What does a total surveillance environment look like? The people of Xinjiang, a region in northwestern China, have been finding out.
Here's how The New York Times describes measures being implemented there:
Imagine that this is your daily life: While on your way to work or on an errand, every 100 meters you pass a police blockhouse. Video cameras on street corners and lamp posts recognize your face and track your movements. At multiple checkpoints, police officers scan your ID card, your irises and the contents of your phone. At the supermarket or the bank, you are scanned again, your bags are X-rayed and an officer runs a wand over your body….

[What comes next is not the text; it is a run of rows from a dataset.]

-- ==== Sys2Proof/Tests/Slice0.lean ====
section
/-! SUPPORT. Tests/Slice0.lean: tests of single commands on small states, and for each statement with hypotheses a
state and operands that meet them. Expected values come from the rules named in each comment. -/

namespace Sys2Proof.Tests

open Sys2Proof Sys2Proof.Machine

-- One theorem at a time: many kernel evaluations at once ask for too many threads.
set_option Elab.async false

/-! ## Helpers -/

/-- The state after a command. -/
def after (c : Instr) (s : State) : State :=
  match exec c s with
  | .next t => t
  | _ => s

/-- A frame's tag and subject. -/
def hdr (subject : Nat) : Hdr := { tag := 7, subject := subject }

/-- After power-on, with RESET_DONE sent: a credit out, the transmit side free, no test owed. -/
def quiet : State := after .frameSent State.reset

/-- The status of the reply that a request on a quiet link sends. -/
def answerOf (c : Instr) (s : State) : Option Status :=
  match (after c s).link.sending with
  | some (.reply r) => some r.status
  | _ => none

/-- The fields of the reply that a request on a quiet link sends. -/
def bodyOf (c : Instr) (s : State) : Option ReplyBody :=
  match (after c s).link.sending with
  | some (.reply r) => some r.body
  | _ => none

/-- The notice that a command on a quiet link sends. -/
def noticeOf (c : Instr) (s : State) : Option NoticeBody :=
  match (after c s).link.sending with
  | some (.notice n) => some n.body
  | _ => none

def label (k : Nat) : List Byte := List.replicate 7 65#8 ++ [BitVec.ofNat 8 (65 + k)]

def cart (k : Nat) (st : CartState) (l : Location) : Cart :=
  { label := label k, pool := 0, state := st, location := l, home := 0, endOfData := 10, floor := 3, worm := false,
    verifiedTo := 0, needsLocate := false }

/-- A library: cartridge 5 FILLING at bay D0, 6 SCRATCH at S3, 7 WORM at S4, 8 OUTSIDE; every position set; lane 0
WRITE for pool 0. -/
def library : State :=
  let s := putRecord 5 (cart 0 .filling (.bay 0)) quiet
  let s := putRecord 6 { cart 1 .scratch (.slot 2) with floor := 0 } s
  let s := putRecord 7 { cart 2 .full (.slot 3) with worm := true } s
  let s := putRecord 8 (cart 3 .full .outside) s
  { modLane 0 (fun l => { l with role := .write 0 }) s with
    tables := { s.tables with positions := Vector.replicate 54 (some 100) } }

/-- Lane 0 in a state, with cartridge 5 mounted. -/
def laneIn (st : LaneState) : State :=
  modLane 0 (fun l => { l with state := st, mounted := some 5, tapePosition := some 10, driveStep := some 0 }) library

/-- A command in flight on lane 0. -/
def flying (c : DriveCommand) (s : State) : State :=
  modLane 0 (fun l => { l with command := some { command := c, sentAt := 0, limit := 100 } }) s

def chunk : Record :=
  { stream := 2, method := .stored, rawLength := 1, seq := 9, digest := crc32 [1#8], mark := .none, payload := [1#8] }

def block (c : SealCause) : SealedBlock :=
  { records := [chunk], runs := [{ stream := 2, first := 9, last := 9, count := 1 }], cause := c }

def withQueue (l : List SealedBlock) (s : State) : State := modAsm 0 (fun a => { a with sealedQueue := l }) s

/-- Stream 2, open for lane 0. -/
def opened (s : State) : State := modStream 2 (fun st => { st with state := .opened, uncommitted := 1 }) s

/-- A lane is writing block 10 of cartridge 5. -/
def writing : State := opened (withQueue [block .full] (flying (.write 10) (laneIn .writing)))

/-- Time `t`. -/
def atTime (t : Nat) (s : State) : State := modTtu (fun x => { x with time := BitVec.ofNat 32 t }) s

/-- The loader at position 100, carrying out a plan of the given steps for a MOVE of cartridge 6. -/
def moving (steps : List PlanStep) : State :=
  let p : Plan := { kind := .move, cart := some 6, target := .slot 9, steps := steps, current := 0, missing := [],
                    unknown := [], skipped := [] }
  let m : MountRequest := { kind := .move, cart := some 6, target := .slot 9, cls := .normal, requesters := [(.server, 7)],
                            tag := 7, fillLane := none, inService := true, rebuilt := none }
  setMounts [m] (modLdr (fun d => { d with state := .running, plan := some p, logical := some 100, real := some 100,
                                           direction := .away, gripLimit := 50 }) library)

/-- The loader idle at position 100. -/
def idle : State := modLdr (fun d => { d with state := .idle, logical := some 100, real := some 100 }) library

/-- Lane 1 reads block 3 of cartridge 5 for a verify pass. -/
def verifying : State :=
  let s := modLane 1 (fun l => { l with state := .reading, mounted := some 5, activity := .verify,
                                        command := some { command := .read 3, sentAt := 0, limit := 100 } }) library
  modCtx 1 (fun c => { c with state := .running, cart := 5, label := label 0, last := 9, next := 3, stage := .read,
                              inHand := some 3, pages := true }) (takeRead 16 s)

/-- A restore of stream 2, sequences 4 to 6, not begun. -/
def restoration : RestoreContext :=
  { tag := 7, stream := 2, first := 4, last := 6, start := none, state := .finding, next := 4, cart := none, block := none,
    runEnd := none, lane := none, mountAsked := false, good := 0, damaged := 0, notFound := 0, laneFaults := 0,
    stage := .start, todo := [], damage := none, pages := false, outputPage := false, segment := none, sentAny := false,
    missedAny := false }

/-- The restore is active. -/
def restoring : State := modRse (fun x => { x with active := some restoration }) library

/-! ## The states meet the hypotheses of the statements about frames -/

theorem test_states_take_frames :
    ([quiet, library, idle, writing, verifying, restoring, laneIn .ready, moving [.travel (.slot 2)]].all fun s =>
      s.link.credit && s.due.isEmpty && s.link.sending.isNone) = true := by decide +kernel

/-! ## Well-formed operands: an ill-formed term for each check -/

/-- Every one of the commands is ill formed. -/
def illFormed (l : List Instr) : Bool := l.all fun c => !c.wellFormed

/-- Byte strings longer than a frame can hold (R192). -/
theorem test_ill_formed_lengths :
    (Instr.frameDiscarded (List.replicate 65546 0#8)).wellFormed = false ∧
    (Instr.unknownRequest (hdr 0) (List.replicate 4161 0#8)).wellFormed = false ∧
    (Instr.segment (hdr 0) 0 (List.replicate 4155 0#8)).wellFormed = false ∧
    (Instr.readDone 0 [0#8]).wellFormed = false := by
  simp only [Instr.wellFormed, List.length_replicate]
  decide

/-- Every field has its width: one term too wide, or of a wrong length, for each field of R192. -/
theorem test_ill_formed_frames :
    illFormed
     [.unknownRequest { tag := 65536, subject := 0 } [], .unknownRequest { tag := 0, subject := 256 } [],
      .segment (hdr 0) (256 ^ 6) [0#8],
      .openStream (hdr 0) 256 0 0, .openStream (hdr 0) 0 256 0, .openStream (hdr 0) 0 0 256, .flushStream (hdr 256),
      .closeStream (hdr 256), .abortStream (hdr 256), .streamQuery (hdr 256), .tableWriteSpeed (hdr 0) [65536],
      .tableWriteSpeed (hdr 0) (List.replicate 256 1), .tableWriteRamp (hdr 0) [65536],
      .tableWritePositions (hdr 0) [(256, none)], .tableWritePositions (hdr 0) [(1, some 65536)],
      .tableWritePoolSplit (hdr 0) { ingest := 65536, lane0 := 0, lane1 := 0, lane2 := 0, lane3 := 0, read := 0 },
      .tableWritePoolSplit (hdr 0) { ingest := 0, lane0 := 65536, lane1 := 0, lane2 := 0, lane3 := 0, read := 0 },
      .tableWritePoolSplit (hdr 0) { ingest := 0, lane0 := 0, lane1 := 65536, lane2 := 0, lane3 := 0, read := 0 },
      .tableWritePoolSplit (hdr 0) { ingest := 0, lane0 := 0, lane1 := 0, lane2 := 65536, lane3 := 0, read := 0 },
      .tableWritePoolSplit (hdr 0) { ingest := 0, lane0 := 0, lane1 := 0, lane2 := 0, lane3 := 65536, read := 0 },
      .tableWritePoolSplit (hdr 0) { ingest := 0, lane0 := 0, lane1 := 0, lane2 := 0, lane3 := 0, read := 65536 },
      .tableWriteLaneRole (hdr 0) ⟨256, 0⟩ ⟨1, 0⟩ ⟨1, 0⟩ ⟨1, 0⟩, .tableWriteLaneRole (hdr 0) ⟨1, 0⟩ ⟨0, 256⟩ ⟨1, 0⟩ ⟨1, 0⟩,
      .tableWriteDirectoryRemove (hdr 0) 256] = true := by decide +kernel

[Your] personal information, along with your biometric data, resides in a database tied to your ID number. The system crunches all of this into a composite score that ranks you as "safe," "normal" or "unsafe."
The reason for all this snooping? The region is home to a significant population of Uighurs, a religious minority that the Chinese regime tends to see as subversive. The Uighurs, consequently, are subjected to an even greater degree of monitoring and harassment:
Uighurs' DNA is collected during state-run medical checkups. Local authorities now install a GPS tracking system in all vehicles. Government spy apps must be loaded on mobile phones. All communication software is banned except WeChat, which grants the police access to users' calls, texts and other shared content. When Uighurs buy a kitchen knife, their ID data is etched on the blade as a QR code.
China's treatment of the Uighurs is appalling in its own right, but the story should alarm Americans for another reason as well: It shows how much can be done with mass surveillance tech that already exists and is commercially available to government entities. Most if not all of the technologies being deployed in Xinjiang are already in use, to some extent, in the United States.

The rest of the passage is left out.